Supervised discretization with Rust

Project description

Discrust

Supervised discretization with Rust

PyPI version shields.io

The discrust package provides a supervised discretization algorithm. Under the hood it implements a decision tree, using information value to find the optimal splits, and provides several different methods to constrain the final discretization scheme.

The package draws heavily from the ivpy package, both in the algorithm and the parameter controls. Why make another package? This package serves as a proof of concept of building a python package using Rust and pyo3. Additionally the goal is for this package to better align with the scikit-learn API, and possibly be used in other Rust based credit score building tools.

Usage

The package has a single user facing class, Discretizer that can be instantiated with the following arguments.

  • min_obs (Optional[float], optional): Minimum number of observations required in a bin. Defaults to 5.
  • max_bins (Optional[int], optional): Maximum number of bins to split the variable into. Defaults to 10.
  • min_iv (Optional[float], optional): Minimum information value required to make a split. Defaults to 0.001.
  • min_pos (Optional[float], optional): Minimum number of records with a value of one that should be present in a split. Defaults to 5.
  • mono (Optional[int], optional): The monotonicity required between the binned variable and the binary performance outcome. A value of -1 will result in negative correlation between the binned x and y variables, while a value of 1 will result in a positive correlation between the binned x variable and the y variable. Specifying a value of 0 will result in binning x, with no monotonicity constraint. If a value of None is specified the monotonicity will be determined the monotonicity of the first split. Defaults to None.

The fit method can be called on data and accepts the following parameters.

  • x (ArrayLike): An arraylike numeric field that will be discretized based on the values of y, and the constraints the Discretizer was initialized with.
  • y (ArrayLike): An arraylike binary field.
  • sample_weight (Optional[ArrayLike], optional): Optional sample weight array to be used when calculating the optimal breaks. Defaults to None.
  • exception_values (Optional[List[float]], optional): Optional list specifying exception values. These values are held out of the binning process, additionally, their respective weight of evidence, and summary information can be found in the exception_values_ attribute once the discretizer has been fit.

A np.nan value may be present in the list of possible exception values. If there are np.nan values present in the x variable, and np.nan is not listed as a possible exception value, an error will be raised. Additionally, an error will be raised if np.nan is found to be in y or the sample_weight arrays.

This method will fit the decision tree and find the optimal split values for the feature given the constraints.

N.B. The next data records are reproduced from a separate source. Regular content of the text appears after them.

-- ==== Sys2Proof/Machine/Bytes.lean ====
section
/-! DEFINITION. Byte order, in one place: the value of a sequence of bytes and the bytes of a value (20_memory.md R42, R43, R45).
Fetch, loads, stores and the decoder over bytes all go through these. -/

namespace Sys2Proof

/-- The value of bytes of which the first is the least significant: the sum of `byte i << (8 * i)`. -/
def leValue : List Byte → Nat
  | []      => 0
  | b :: bs => b.toNat + 256 * leValue bs

/-- The value of bytes in address order (20_memory.md R42). -/
def valueOf (order : ByteOrder) (bs : List Byte) : Nat :=
  match order with
  | .little => leValue bs
  | .big    => leValue bs.reverse

/-- The low `n` bytes of a word, least significant first. -/
def leBytes (n : Nat) (v : Word) : List Byte := (List.range n).map fun i => v.extractLsb' (8 * i) 8

/-- The low `n` bytes of a word in address order (20_memory.md R43). -/
def bytesOf (order : ByteOrder) (n : Nat) (v : Word) : List Byte :=
  match order with
  | .little => leBytes n v
  | .big    => (leBytes n v).reverse

end Sys2Proof
end

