-- ==== Sys2Proof/Machine/AluRegister.lean ====
section
/-! DEFINITION. The register ALU instructions (41_alu_register.md R100 to R108). -/

namespace Sys2Proof.Machine

/-- ADDU (R101): `x[rd] <- x[rs] + x[rt]`, modulo 2^32. -/
def execAddu (rd rs rt : RegIdx) (s : State) : Host.Outcome State Fault Refusal :=
  s.finish (.ok (.writes rd (s.reg rs + s.reg rt)))

/-- SUBU (R102): `x[rd] <- x[rs] - x[rt]`, modulo 2^32. -/
def execSubu (rd rs rt : RegIdx) (s : State) : Host.Outcome State Fault Refusal :=
  s.finish (.ok (.writes rd (s.reg rs - s.reg rt)))

/-- AND (R103): `x[rd] <- x[rs] & x[rt]`. -/
def execAnd (rd rs rt : RegIdx) (s : State) : Host.Outcome State Fault Refusal :=
  s.finish (.ok (.writes rd (s.reg rs &&& s.reg rt)))

/-- OR (R104): `x[rd] <- x[rs] | x[rt]`. -/
def execOr (rd rs rt : RegIdx) (s : State) : Host.Outcome State Fault Refusal :=
  s.finish (.ok (.writes rd (s.reg rs ||| s.reg rt)))

/-- XOR (R105): `x[rd] <- x[rs] ^ x[rt]`. -/
def execXor (rd rs rt : RegIdx) (s : State) : Host.Outcome State Fault Refusal :=
  s.finish (.ok (.writes rd (s.reg rs ^^^ s.reg rt)))

/-- NOR (R106): `x[rd] <- ~(x[rs] | x[rt])`. -/
def execNor (rd rs rt : RegIdx) (s : State) : Host.Outcome State Fault Refusal :=
  s.finish (.ok (.writes rd (~~~(s.reg rs ||| s.reg rt))))

/-- SLT (R107): `x[rd] <- (signed(x[rs]) < signed(x[rt])) ? 1 : 0`. -/
def execSlt (rd rs rt : RegIdx) (s : State) : Host.Outcome State Fault Refusal :=
  s.finish (.ok (.writes rd (flagWord (signedLess (s.reg rs) (s.reg rt)))))

/-- SLTU (R108): `x[rd] <- (unsigned(x[rs]) < unsigned(x[rt])) ? 1 : 0`. -/
def execSltu (rd rs rt : RegIdx) (s : State) : Host.Outcome State Fault Refusal :=
  s.finish (.ok (.writes rd (flagWord (unsignedLess (s.reg rs) (s.reg rt)))))

end Sys2Proof.Machine
end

After being fit the discretizer will have a splits_ attribute with the optimal split values.

import seaborn as sns

df = sns.load_dataset("titanic")

from discrust import Discretizer

ds = Discretizer(min_obs=5, max_bins=10, min_iv=0.001, min_pos=1.0, mono=None)
ds.fit(df["fare"], df["survived"])
ds.splits_
# [-inf, 6.95, 7.125, 7.7292, 10.4625, 15.1, 50.4958, 52.0, 73.5, 79.65, inf]

Here we show what the results are if exception values are also specified. These exception values will be held out when calculating the bins.

ds = Discretizer(min_obs=5, max_bins=10, min_iv=0.001, min_pos=1.0, mono=None)
ds.fit(df["age"], df["survived"], exception_values=[np.nan, 1.0])
ds.exception_values_
# {'vals_': [nan, 1.0],
#  'totals_ct_': [177.0, 7.0],
#  'iv_': [0.03054206173541801, 0.015253257689460616],
#  'ones_ct_': [52.0, 5.0],
#  'woe_': [-0.40378231427394834, 1.3895784363210804],
#  'zero_ct_': [125.0, 2.0]}

The exception_values_ dictionary has the following keys.

  • vals_: The exception values passed to the Discretizer.
  • totals_ct_: The total number of each respective exception value present in the x variable used for fitting.
  • ones_ct_: Total count of the positive class for each exception value.
  • zero_ct_: Total count of zeros for each respective value.
  • woe_: The weight of evidence for each respective exception value.
  • iv_: The information value for each respective exception value.

The predict method can be called and will discretize the feature, and then perform either weight of evidence substitution on each binned level, or return the bin index. This method takes the following arguments.

  • x (ArrayLike): An arraylike numeric field.

  • prediction_type (str, optional): A string specifying which prediction type should be returned. The string specified must be one of "woe" or "index". Defaults to "woe".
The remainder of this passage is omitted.